The practical implication: for a 45 mm diameter shaft that must achieve ≥ 285HBW at the core after Q&T, SCM440 in oil quench may fall short (under-hardened bainitic core at ~260HBW). SNCM240 reliably achieves the core hardness target at 45 mm. For a 90 mm shaft, SNCM439 is required. The section size determines the grade — not a vague quality preference.

6. Ni Addition: Toughness Mechanism

Nickel improves toughness in alloy steels through two mechanisms:

  • Austenite stability: Ni lowers the martensite transformation temperature (Ms), producing finer martensite on quenching. Finer martensite lath structure means more martensite-martensite boundary area — these boundaries arrest crack propagation more effectively than in coarse martensite, raising fracture toughness
  • Ferrite toughening: In the tempered condition, Ni in solid solution in ferrite reduces the ductile-to-brittle transition temperature (DBTT). SNCM240 maintains adequate Charpy impact energy to lower temperatures than equivalent-strength SCM440 — relevant for outdoor equipment operating in sub-zero temperatures
The DBTT improvement: SCM440 at 900 MPa tensile typically has DBTT around −20°C. SNCM240 at the same tensile strength has DBTT around −40 to −50°C. For applications operating below −20°C — outdoor construction equipment, winter agricultural machinery, cold-climate process equipment — this difference determines whether Charpy impact testing at service temperature passes or fails design code requirements.

7. Common Mistakes

Case: SNCM240 Shaft Embrittled by Tempering at 350°C
SituationA shaft for a hydraulic cylinder (SNCM240, 50 mm diameter) was specified at 30–35HRC. The heat treater, targeting 32HRC, found through trial that tempering at 360°C achieved this hardness. Three shafts fractured brittlely in service at stresses well below yield strength. Hardness checks confirmed 32HRC as specified. Charpy impact testing (not originally specified) of sample pieces showed only 18 J at 20°C — far below the 78 J minimum for SNCM240 in JIS G4103.
Cause360°C is within the temper embrittlement range (250–450°C) for Ni-Cr-Mo steels. Mn, P, and Si co-segregate to prior austenite grain boundaries at this temperature range, creating grain-boundary weakness. The segregation process is time-dependent — in these shafts, tempering at 360°C for 2 hours was sufficient to establish a fully embrittled grain-boundary condition. The 32HRC hardness specification was met, but the fracture mode had shifted to intergranular brittle fracture along the embrittled boundaries. The specification had targeted hardness only, without a minimum impact energy requirement.
CorrectionShafts re-heat-treated: quench from 850°C + temper at 560°C (outside embrittlement range) for 30HRC. Charpy impact 85 J confirmed.

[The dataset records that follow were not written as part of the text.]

/-! `addFlight` writes flights and nextFlight only. -/

section
variable (f : Flight)
@[simp] theorem State.addFlight_pending : (s.addFlight f).pending = s.pending := rfl
@[simp] theorem State.addFlight_time : (s.addFlight f).time = s.time := rfl
@[simp] theorem State.addFlight_power : (s.addFlight f).power = s.power := rfl
@[simp] theorem State.addFlight_faultCause : (s.addFlight f).faultCause = s.faultCause := rfl
@[simp] theorem State.addFlight_perst : (s.addFlight f).perst = s.perst := rfl
@[simp] theorem State.addFlight_pwrGood : (s.addFlight f).pwrGood = s.pwrGood := rfl
@[simp] theorem State.addFlight_datapathCut : (s.addFlight f).datapathCut = s.datapathCut := rfl
@[simp] theorem State.addFlight_failedBlocks : (s.addFlight f).failedBlocks = s.failedBlocks := rfl
@[simp] theorem State.addFlight_feed : (s.addFlight f).feed = s.feed := rfl
@[simp] theorem State.addFlight_bootHold : (s.addFlight f).bootHold = s.bootHold := rfl
@[simp] theorem State.addFlight_bootStart : (s.addFlight f).bootStart = s.bootStart := rfl
@[simp] theorem State.addFlight_point : (s.addFlight f).point = s.point := rfl
@[simp] theorem State.addFlight_ramp : (s.addFlight f).ramp = s.ramp := rfl
@[simp] theorem State.addFlight_milliVolts : (s.addFlight f).milliVolts = s.milliVolts := rfl
@[simp] theorem State.addFlight_voltageOff : (s.addFlight f).voltageOff = s.voltageOff := rfl
@[simp] theorem State.addFlight_nextTrim : (s.addFlight f).nextTrim = s.nextTrim := rfl
@[simp] theorem State.addFlight_junction : (s.addFlight f).junction = s.junction := rfl
@[simp] theorem State.addFlight_inlet : (s.addFlight f).inlet = s.inlet := rfl
@[simp] theorem State.addFlight_outlet : (s.addFlight f).outlet = s.outlet := rfl
@[simp] theorem State.addFlight_inputVoltage : (s.addFlight f).inputVoltage = s.inputVoltage := rfl
@[simp] theorem State.addFlight_inputCurrent : (s.addFlight f).inputCurrent = s.inputCurrent := rfl
@[simp] theorem State.addFlight_inputPower : (s.addFlight f).inputPower = s.inputPower := rfl
@[simp] theorem State.addFlight_powerRecord : (s.addFlight f).powerRecord = s.powerRecord := rfl
@[simp] theorem State.addFlight_inEnvelope : (s.addFlight f).inEnvelope = s.inEnvelope := rfl
@[simp] theorem State.addFlight_rampInWindow : (s.addFlight f).rampInWindow = s.rampInWindow := rfl
@[simp] theorem State.addFlight_monitors : (s.addFlight f).monitors = s.monitors := rfl
@[simp] theorem State.addFlight_tenantSums : (s.addFlight f).tenantSums = s.tenantSums := rfl
@[simp] theorem State.addFlight_tenantMonitors : (s.addFlight f).tenantMonitors = s.tenantMonitors := rfl
@[simp] theorem State.addFlight_windows : (s.addFlight f).windows = s.windows := rfl
@[simp] theorem State.addFlight_tenantRamping : (s.addFlight f).tenantRamping = s.tenantRamping := rfl
@[simp] theorem State.addFlight_tenantInEnvelope : (s.addFlight f).tenantInEnvelope = s.tenantInEnvelope := rfl
@[simp] theorem State.addFlight_serial : (s.addFlight f).serial = s.serial := rfl
@[simp] theorem State.addFlight_firmware : (s.addFlight f).firmware = s.firmware := rfl
@[simp] theorem State.addFlight_abaopMinor : (s.addFlight f).abaopMinor = s.abaopMinor := rfl
@[simp] theorem State.addFlight_imageSlot : (s.addFlight f).imageSlot = s.imageSlot := rfl
@[simp] theorem State.addFlight_deviceId : (s.addFlight f).deviceId = s.deviceId := rfl
@[simp] theorem State.addFlight_funcs : (s.addFlight f).funcs = s.funcs := rfl
@[simp] theorem State.addFlight_alertTotals : (s.addFlight f).alertTotals = s.alertTotals := rfl
@[simp] theorem State.addFlight_lastServed : (s.addFlight f).lastServed = s.lastServed := rfl
@[simp] theorem State.addFlight_opens : (s.addFlight f).opens = s.opens := rfl
@[simp] theorem State.addFlight_msix : (s.addFlight f).msix = s.msix := rfl
@[simp] theorem State.addFlight_hostWrites : (s.addFlight f).hostWrites = s.hostWrites := rfl
@[simp] theorem State.addFlight_completion : (s.addFlight f).completion = s.completion := rfl
@[simp] theorem State.addFlight_hostRate : (s.addFlight f).hostRate = s.hostRate := rfl
@[simp] theorem State.addFlight_hostWidth : (s.addFlight f).hostWidth = s.hostWidth := rfl
@[simp] theorem State.addFlight_partitions : (s.addFlight f).partitions = s.partitions := rfl
@[simp] theorem State.addFlight_basins : (s.addFlight f).basins = s.basins := rfl
@[simp] theorem State.addFlight_mem : (s.addFlight f).mem = s.mem := rfl
@[simp] theorem State.addFlight_poison : (s.addFlight f).poison = s.poison := rfl
@[simp] theorem State.addFlight_hbm : (s.addFlight f).hbm = s.hbm := rfl
@[simp] theorem State.addFlight_cxl : (s.addFlight f).cxl = s.cxl := rfl
@[simp] theorem State.addFlight_counters : (s.addFlight f).counters = s.counters := rfl
@[simp] theorem State.addFlight_portModes : (s.addFlight f).portModes = s.portModes := rfl
@[simp] theorem State.addFlight_portFailed : (s.addFlight f).portFailed = s.portFailed := rfl
@[simp] theorem State.addFlight_portMeters : (s.addFlight f).portMeters = s.portMeters := rfl
@[simp] theorem State.addFlight_subPorts : (s.addFlight f).subPorts = s.subPorts := rfl
@[simp] theorem State.addFlight_router : (s.addFlight f).router = s.router := rfl
@[simp] theorem State.addFlight_contexts : (s.addFlight f).contexts = s.contexts := rfl
@[simp] theorem State.addFlight_instances : (s.addFlight f).instances = s.instances := rfl
@[simp] theorem State.addFlight_orphans : (s.addFlight f).orphans = s.orphans := rfl
@[simp] theorem State.addFlight_ceEvents : (s.addFlight f).ceEvents = s.ceEvents := rfl
@[simp] theorem State.addFlight_linkEvents : (s.addFlight f).linkEvents = s.linkEvents := rfl
@[simp] theorem State.addFlight_regulatorTimes : (s.addFlight f).regulatorTimes = s.regulatorTimes := rfl
@[simp] theorem State.addFlight_sagTimes : (s.addFlight f).sagTimes = s.sagTimes := rfl
@[simp] theorem State.addFlight_sounding : (s.addFlight f).sounding = s.sounding := rfl
@[simp] theorem State.addFlight_scores : (s.addFlight f).scores = s.scores := rfl
@[simp] theorem State.addFlight_threshold : (s.addFlight f).threshold = s.threshold := rfl
@[simp] theorem State.addFlight_thresholdSet : (s.addFlight f).thresholdSet = s.thresholdSet := rfl
@[simp] theorem State.addFlight_soundingArmed : (s.addFlight f).soundingArmed = s.soundingArmed := rfl
@[simp] theorem State.addFlight_notices : (s.addFlight f).notices = s.notices := rfl
@[simp] theorem State.addFlight_regions : (s.addFlight f).regions = s.regions := rfl
@[simp] theorem State.addFlight_images : (s.addFlight f).images = s.images := rfl
@[simp] theorem State.addFlight_vendorDigest : (s.addFlight f).vendorDigest = s.vendorDigest := rfl
@[simp] theorem State.addFlight_bootCount : (s.addFlight f).bootCount = s.bootCount := rfl
@[simp] theorem State.addFlight_versionFloor : (s.addFlight f).versionFloor = s.versionFloor := rfl
@[simp] theorem State.addFlight_imageA : (s.addFlight f).imageA = s.imageA := rfl
@[simp] theorem State.addFlight_imageB : (s.addFlight f).imageB = s.imageB := rfl
@[simp] theorem State.addFlight_staged : (s.addFlight f).staged = s.staged := rfl
@[simp] theorem State.addFlight_fallbackBoot : (s.addFlight f).fallbackBoot = s.fallbackBoot := rfl
@[simp] theorem State.addFlight_debugUnlocked : (s.addFlight f).debugUnlocked = s.debugUnlocked := rfl
@[simp] theorem State.addFlight_chain : (s.addFlight f).chain = s.chain := rfl
@[simp] theorem State.addFlight_randomCount : (s.addFlight f).randomCount = s.randomCount := rfl
@[simp] theorem State.addFlight_freeCount : (s.addFlight f).freeCount = s.freeCount := rfl
@[simp] theorem State.addFlight_store : (s.addFlight f).store = s.store := rfl
@[simp] theorem State.addFlight_echo : (s.addFlight f).echo = s.echo := rfl
@[simp] theorem State.addFlight_echoPulses : (s.addFlight f).echoPulses = s.echoPulses := rfl
@[simp] theorem State.addFlight_dynAddr : (s.addFlight f).dynAddr = s.dynAddr := rfl
@[simp] theorem State.addFlight_endpointId : (s.addFlight f).endpointId = s.endpointId := rfl
@[simp] theorem State.addFlight_stopArmed : (s.addFlight f).stopArmed = s.stopArmed := rfl
@[simp] theorem State.addFlight_i3cReply : (s.addFlight f).i3cReply = s.i3cReply := rfl
@[simp] theorem State.addFlight_ibis : (s.addFlight f).ibis = s.ibis := rfl
@[simp] theorem State.addFlight_tap : (s.addFlight f).tap = s.tap := rfl
@[simp] theorem State.addFlight_tapBypass : (s.addFlight f).tapBypass = s.tapBypass := rfl
@[simp] theorem State.addFlight_tapOut : (s.addFlight f).tapOut = s.tapOut := rfl
end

Drawing specification updated to add: “Temper at 520–600°C (do not temper in 250–450°C range)” and “Charpy impact ≥ 70 J at 20°C per JIS Z 2242.” All SNCM-series shaft orders now require impact verification as a shipment acceptance criterion.

8. When to Choose SNCM240

Choose SNCM240 when…

Section diameter is 30–60 mm and SCM440 shows under-hardened cores in trial heat treatment. Low-temperature toughness is required (below −20°C service) where SCM440’s DBTT is marginal. Moderate step-up from SCM440 in impact energy (20–30%) is needed without the cost of SNCM439. Shafts, pinion shafts, medium-section gears, connecting rods, and structural pins in this section range for outdoor or impact-loaded machinery.

Stay with SCM440 when…

Section diameter is below 30 mm — SCM440 fully hardens in this range and SNCM240’s Ni addition provides minimal benefit. When toughness specification is met by SCM440 and cost is constrained. For high-volume turned parts, fasteners, and hydraulic components where SCM440 is the established standard and SNCM240 offers no technical advantage at the specified section size.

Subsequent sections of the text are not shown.